Кащей несколько раз ударил финкой в дерн, очищая лезвие. Потом ловко сунул ее за голенище. Лезвие вспыхнуло и погасло. Кащей встал.
- Подсобим, значит. Будет Алехе память. Через две недели деньги на бочку.
Сахан неловко поднялся на затекшие ноги и наступил на трубку противогаза. Гофрированный рукав растянулся, вырвал из-за пояса маску и хватил ею оземь. Он поднял ее и расправил на руке.

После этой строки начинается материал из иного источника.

/-- ALU results in flight are completed, and the chain, the literal and the REP sequence of the threads of a mask end (R27,
R60, R81, R85). -/
def Warp.quiesce (m : Mask) (W : Warp) : Warp :=
  { W.complete with
    prev := W.prev.filter (fun p => p.run &&& m == 0)
    rep := W.rep.filter (fun r => r.run &&& m == 0) }

/-- The warp's issue unit has chosen its run: the marks clear (R20). -/
def Warp.unmarked (W : Warp) : Warp :=
  W.mapThreads (fun _ t => if t.status == TStatus.eligible then { t with y := false } else t)

/-- The same when it issues the word at `addr`: a break-skip record of that address is spent (R161). -/
def Warp.chosen (addr : BitVec 52) (W : Warp) : Warp :=
  { W.unmarked with
    skip := if W.skip.valid && W.skip.addr == addr then { W.skip with valid := false } else W.skip }

/-- Enter the user handler (R135): a first trap records and enters, a trap of a thread in H aborts the block, any other
run parks behind the active handler at its re-issue point. -/
def State.enterHandler (s : State) (b w : Nat) (entry : BitVec 52) (t : Trap) : State :=
  match s.warp? b w with
  | none => s
  | some W0 =>
    let W := W0.quiesce t.run
    if W.handler = 0 then
      let W1 := W.modThreads t.run (fun th => { th with pc := entry, y := false })
      s.setWarp b { W1 with handler := t.run, trap := { t.regs with ret := t.resume } }
    else if W.handler &&& t.run ≠ 0 then (s.modWarp b w (Warp.quiesce t.run)).abortBlock b w t.regs
    else s.setWarp b (W.modThreads t.run (fun th => { th with pc := t.reissue, status := .parked .handler }))

/-- Take a synchronous trap, by the cause's destination (Table 3.18, R26). A BREAK that goes to a debugger halts the block
and writes no trap register (R142, R162). -/
def State.takeTrap (s : State) (b w : Nat) (t : Trap) : State :=
  match s.block? b with
  | none => s
  | some B =>
    let entry := ((s.launch? B.launch).map Launch.handler).getD 0
    let aborts : State := (s.modWarp b w (Warp.quiesce t.run)).abortBlock b w t.regs
    let toHandler : State := if entry = 0 then aborts else s.enterHandler b w (BitVec.ofNat 52 entry) t
    match destOf t.cause with
    | .abort => aborts
    | .handlerElseAbort => toHandler
    | .debugger =>
      if s.debugger then
        let s1 := s.modWarp b w (fun W => (W.quiesce t.run).modThreads t.run (fun th => { th with pc := t.resume }))
        s1.modBlock b (fun B => if B.aborted then B else { B with halt := some .debugger })
      else toHandler

/-- RET.h (R136): the threads of the run leave the handler; the runs parked behind it wake when H becomes 0. -/
def Warp.leaveHandler (W : Warp) (m : Mask) : Warp :=
  let h := W.handler &&& ~~~m
  let W1 := { W with handler := h }
  if h = 0 then W1.wake .handler else W1

/-! ## What a performed access or an exit may release (R19, R136, R263, R360, R363, R368) -/

/-- Arrivals and passes that waited for a warp's accesses may go on. -/
def State.settle (s : State) (b w : Nat) : State := ((s.settleBarriers b).settleGrid b).settlePass b w

/-- What follows when threads of a warp have exited: H loses them, barriers and the grid may complete, and the warp whose
last thread has exited passes a token it holds or that is at it. -/
def State.afterExit (s : State) (b w : Nat) (m : Mask) (pc : BitVec 52) : State :=
  let s1 := s.modWarp b w (fun W => W.leaveHandler m)
  match s1.block? b, s1.warp? b w with
  | some B, some W =>
    (if W.allExited && s1.tokenAt B w then s1.enterPass b w none pc else s1).settle b w
  | _, _ => s1

end Sys2Proof.Machine
end

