def encA (op : Nat) (f : FmtA) : Option (BitVec 64) := some (wordOf (f.payload (BitVec.ofNat 9 op)) false f.ctl)
def encI (op : Nat) (f : FmtI) : Option (BitVec 64) := some (wordOf (f.payload (BitVec.ofNat 9 op)) false f.ctl)
def encM (op : Nat) (f : FmtM) : Option (BitVec 64) := some (wordOf (f.payload (BitVec.ofNat 9 op)) false f.ctl)
def encS (op : Nat) (f : FmtS) : Option (BitVec 64) := some (wordOf (f.payload (BitVec.ofNat 9 op)) false f.ctl)
def encX (op : Nat) (f : FmtX) : Option (BitVec 64) := some (wordOf (f.payload (BitVec.ofNat 9 op)) false f.ctl)

/-- The word of an instruction; none for the steps that are no word of a program. -/
def encode : Instr → Option (BitVec 64)
  | .iadd f => encA 0x000 f
  | .isub f => encA 0x001 f
  | .iadd3 f => encA 0x002 f
  | .imul f => encA 0x003 f
  | .imulhS32 f => encA 0x004 f
  | .imulhN32 f => encA 0x005 f
  | .imad f => encA 0x006 f
  | .imadwS32 f => encA 0x007 f
  | .imadwN32 f => encA 0x008 f
  | .iminS32 f => encA 0x009 f
  | .iminN32 f => encA 0x00A f
  | .imaxS32 f => encA 0x00B f
  | .imaxN32 f => encA 0x00C f
  | .iabs f => encA 0x00D f
  | .shl f => encA 0x00E f
  | .shr f => encA 0x00F f
  | .sar f => encA 0x010 f
  | .rot f => encA 0x011 f
  | .andR f => encA 0x012 f
  | .orR f => encA 0x013 f
  | .xorR f => encA 0x014 f
  | .notR f => encA 0x015 f
  | .blut f => encA 0x016 f
  | .popc f => encA 0x017 f
  | .clz f => encA 0x018 f
  | .brev f => encA 0x019 f
  | .bfeN32 f => encA 0x01A f
  | .bfeS32 f => encA 0x01B f
  | .bfi f => encA 0x01C f
  | .sel f => encA 0x01D f
  | .lea f => encA 0x01E f
  | .icmp f => encA 0x01F f
  | .iaddImm f => encI 0x020 f
  | .imulImm f => encI 0x021 f
  | .andImm f => encI 0x022 f
  | .orImm f => encI 0x023 f
  | .xorImm f => encI 0x024 f
  | .shlImm f => encI 0x025 f
  | .shrImm f => encI 0x026 f
  | .sarImm f => encI 0x027 f
  | .icmpImm f => encI 0x028 f
  | .fadd f => encA 0x040 f
  | .faddRz f => encA 0x041 f
  | .faddRu f => encA 0x042 f
  | .faddRd f => encA 0x043 f
  | .fmul f => encA 0x044 f
  | .fmulRz f => encA 0x045 f
  | .fmulRu f => encA 0x046 f
  | .fmulRd f => encA 0x047 f
  | .ffma f => encA 0x048 f
  | .ffmaRz f => encA 0x049 f
  | .ffmaRu f => encA 0x04A f
  | .ffmaRd f => encA 0x04B f
  | .fmin f => encA 0x04C f
  | .fmax f => encA 0x04D f
  | .fcmp f => encA 0x04E f
  | .fclass f => encA 0x04F f
  | .frcp f => encA 0x050 f
  | .frsq f => encA 0x051 f
  | .fsqrt f => encA 0x052 f
  | .fdiv f => encA 0x053 f
  | .fex2 f => encA 0x054 f
  | .flg2 f => encA 0x055 f
  | .fsinpi f => encA 0x056 f
  | .fcospi f => encA 0x057 f
  | .hadd2F16 f => encA 0x058 f
  | .hmul2F16 f => encA 0x059 f
  | .hfma2F16 f => encA 0x05A f
  | .hadd2Bf16 f => encA 0x05B f
  | .hmul2Bf16 f => encA 0x05C f
  | .hfma2Bf16 f => encA 0x05D f
  | .cvt f => encA 0x080 f
  | .cvtRz f => encA 0x081 f
  | .cvtRu f => encA 0x082 f
  | .cvtRd f => encA 0x083 f
  | .pack f => encA 0x084 f
  | .unpack f => encA 0x085 f
  | .qblk f => encA 0x086 f
  | .dqblk f => encA 0x087 f
  | .bra f => encI 0x0C0 f
  | .brx f => encA 0x0C1 f
  | .brxRel f => encA 0x0C1 f
  | .call f => encI 0x0C2 f
  | .ret f => encS 0x0C3 f
  | .retH f => encS 0x0C3 f
  | .exit f => encS 0x0C4 f
  | .yield f => encS 0x0C5 f
  | .rep f => encS 0x0C6 f
  | .repIteration _ _ => none
  | .lit f => some (wordOf (f.payload 0x0C7) false f.ctl)
  | .nop f => encS 0x0C8 f
  | .trap f => encI 0x0C9 f
  | .brk f => encS 0x0CA f
  | .rdsr f => encS 0x0CB f
  | .wrsr f => encS 0x0CC f
  | .pset f => encA 0x0CD f
  | .psetAll f => encA 0x0CD f
  | .plop f => encA 0x0CE f
  | .mov f => encA 0x0CF f
  | .movi f => encI 0x0D0 f
  | .ldix f => encS 0x0D1 f
  | .stix f => encS 0x0D2 f
  | .rng4 f => encS 0x0D3 f
  | .rdtime f => encS 0x0D4 f
  | .movwLane f => encS 0x0D5 f
  | .movwFirst f => encS 0x0D5 f
  | .movwToLane f => encS 0x0D6 f
  | .wadd f => encA 0x0D8 f
  | .wsub f => encA 0x0D9 f
  | .wmul f => encA 0x0DA f
  | .wand f => encA 0x0DB f
  | .wor f => encA 0x0DC f
  | .wxor f => encA 0x0DD f
  | .wshl f => encA 0x0DE f
  | .wshr f => encA 0x0DF f
  | .wmov f => encA 0x0E0 f
  | .wcmp f => encA 0x0E1 f
  | .waddImm f => encI 0x0E2 f
  | .wmovImm f => encI 0x0E3 f
  | .dualWord c h0 h1 => some (wordOf (h1.bits ++ h0.bits) true c)
  | .ldLane k f => encM (0x100 + k.index) f
  | .ldUniform k f => encM (0x107 + k.index) f
  | .stLane k f => encM (0x10E + k.index) f
  | .stUniform k f => encM (0x113 + k.index) f
  | .lda w f => encM (if w then 0x119 else 0x118) f
  | .str w f => encM (if w then 0x11B else 0x11A) f
  | .lds k f => encM (0x11C + k.index) f
  | .sts k f => encM (0x123 + k.index) f
  | .ldfrag f => encM 0x128 f
  | .stfrag f => encM 0x129 f
  | .pref f => encM 0x12A f
  | .fenceFull f => encS 0x12B f
  | .fenceSig f => encS 0x12B f
  | .atom f => encS 0x12C f
  | .atoms f => encS 0x12D f
  | .xlane f => encA 0x140 f
  | .pcons f => encA 0x141 f
  | .peers f => encA 0x142 f
  | .red f => encA 0x143 f
  | .redF32 f => encA 0x144 f
  | .scan f => encA 0x145 f
  | .scanF32 f => encA 0x146 f
  | .elect f => encS 0x147 f
  | .bar f => encS 0x148 f
  | .nbarArrive f => encS 0x149 f
  | .nbarWait f => encS 0x149 f
  | .nbarSync f => encS 0x149 f
  | .gbar f => encS 0x14A f
  | .monitor f => encS 0x14B f
  | .waitm f => encS 0x14C f
  | .monTimeout _ _ => none
  | .mshape f => encS 0x180 f
  | .mma f => encX 0x181 f
  | .mrd f => encX 0x182 f
  | .mwr f => encX 0x183 f
  | .mzero f => encX 0x184 f
  | .attn f => encS 0x185 f
  | .pgseal f => encS 0x186 f
  | .psel f => encS 0x187 f
  | .topk f => encS 0x188 f
  | .mergek f => encS 0x189 f
  | .selectorOperation _ => none
  | .nextt f => encS 0x18A f
  | .ckick f => encS 0x1C0 f
  | .cbset f => encS 0x1C1 f
  | .cbwait f => encS 0x1C2 f
  | .cqfence f => encS 0x1C3 f
  | .copyRequest _ _ => none
  | .tdep f => encS 0x1C4 f
  | .tcpy f => encS 0x1C5 f
  | .tcpyWait f => encS 0x1C5 f
  | .ttak f => encS 0x1C6 f
  | .ttakWait f => encS 0x1C6 f
  | .tupleSliceServe _ => none
  | .tupleReply _ => none
  | .tupleTimeout _ => none
  | .regionDrain _ _ => none
  | .sxinit f => encS 0x1C8 f
  | .sxapp f => encS 0x1C9 f
  | .sxqry f => encS 0x1CA f
  | .sxtrim f => encS 0x1CB f
  | .sxsave f => encS 0x1CC f
  | .sxload f => encS 0x1CD f
  | .sxUnitPerform _ => none
  | .dsweep f => encS 0x1D0 f
  | .pgrecall f => encS 0x1D1 f
  | .pgpin f => encS 0x1D2 f
  | .pgunpin f => encS 0x1D3 f
  | .pgdemote f => encS 0x1D4 f
  | .demotionEngineOp _ => none
  | .slotRetirePush _ => none
  | .launch f => encS 0x1D8 f
  | .ctokw f => encS 0x1DC f
  | .ctokp f => encS 0x1DD f
  | .faultRecordWrite _ => none
  | .memRequestPerform _ _ _ => none
  | .atomSlicePerform _ _ => none
  | .operationComplete _ => none
  | .epochBoundary => none
  | .patrolScrub _ => none
  | .warpFree _ _ => none
  | .launchDispatch => none
  | .blockPlacement _ => none
  | .captureMigration _ => none
  | .restore => none
  | .preemptCapture _ => none
  | .preemptForcedReset _ => none
  | .cmdPreempt _ => none
  | .cmdResume _ => none
  | .cmdReset _ => none
  | .cmdUnload _ _ => none
  | .cmdUnloadForced _ _ => none
  | .cmdInvalidate _ _ => none
  | .qwrWrite _ _ => none
  | .predDeadlineWrite _ _ _ => none
  | .faultRetry _ _ => none
  | .faultFatal _ _ => none
  | .memcfgLock _ _ => none
  | .nrseedWrite _ _ => none
  | .sxhWrite _ _ _ _ => none
  | .mrExtend _ => none
  | .attestRequest _ _ => none
  | .recoveryReboot _ => none
  | .keySlotLoad _ _ => none
  | .registerWrite _ _ => none
  | .hostMemoryAccess _ => none
  | .peerStore _ _ _ _ => none
  | .peerDeposit _ _ _ => none
  | .eventRecordWrite _ => none
  | .moduleReset => none
  | .thermalTrip => none
  | .throttle _ => none
  | .debuggerResume _ => none
  | .softError _ => none
  | .unassignedOpcode w => some w
  | .instructionFetchFault => none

- Цела? - участливо спросил Кащей.
Сахан, не оборачиваясь, почуял его усмешку и стал торопливо запихивать маску за ремень.
Еще в октябре сорок первого года, когда Кащей проводил в армию Митяя, последнего из братьев, Сахан усомнился в его превосходстве, которое прежде безоговорочно принимал. Кащей остался один, он утратил право сильного, и Сахан сбросил его со счетов, осмелел и искал случая утвердиться над ним. Однажды, натянув противогазную маску и до обморока напугав Болонку, Сахан обнаглел, сунулся к окну Кащея и утробно завыл. И тут окно как будто взорвалось - из комнаты вылетела асбестовая подставка под утюг, и сотни осколков обожгли Сахана. Только маска спасла. И теперь, укладывая ее за ремень, Сахан различал порезы на сероватой резине.
Оправившись от неприятного воспоминания, Сахан передвинул противогаз на бедро и молодцевато прихлопнул ладонью. Кащей вдруг помрачнел, схватил Сахана за куртку, сильно скрутил у подбородка и негромко сказал:
- Так ты смотри, нищета, меньше куска принесешь - из глотки выдеру. При всех говорю.
Сахан остолбенел. Без кровинки в лице смотрел вслед удаляющемуся Кащею, только щека дергалась.
- Не горюй, - сказал Лерка и, обняв Сахана за плечи, повел от свалки.
- Это что за кусок такой? - спросил Болонка.
- Тысяча рублей.
Перед Болонкой точно пропасть разверзлась. Он шатнулся и залепетал:
- А я... а мы... где достанем?
- А чего "ура" кричал громче всех? - осведомился любознательный Сопелка.
- Да не реви ты, достанем, - утешал Авдейка.
- Хорошо Лерке, у него отец генерал, сколько хочешь выложит, - сказал завистливый Сопелка. - А у тебя. Бабочка, штык есть. Продал - вот и денежки на танк. Даже у Болонки - и то черт остался. А нашего съели, теперь и продать нечего.
- А битка? - возразил Сопелка-игрок. - Ею знаешь сколько выиграть можно?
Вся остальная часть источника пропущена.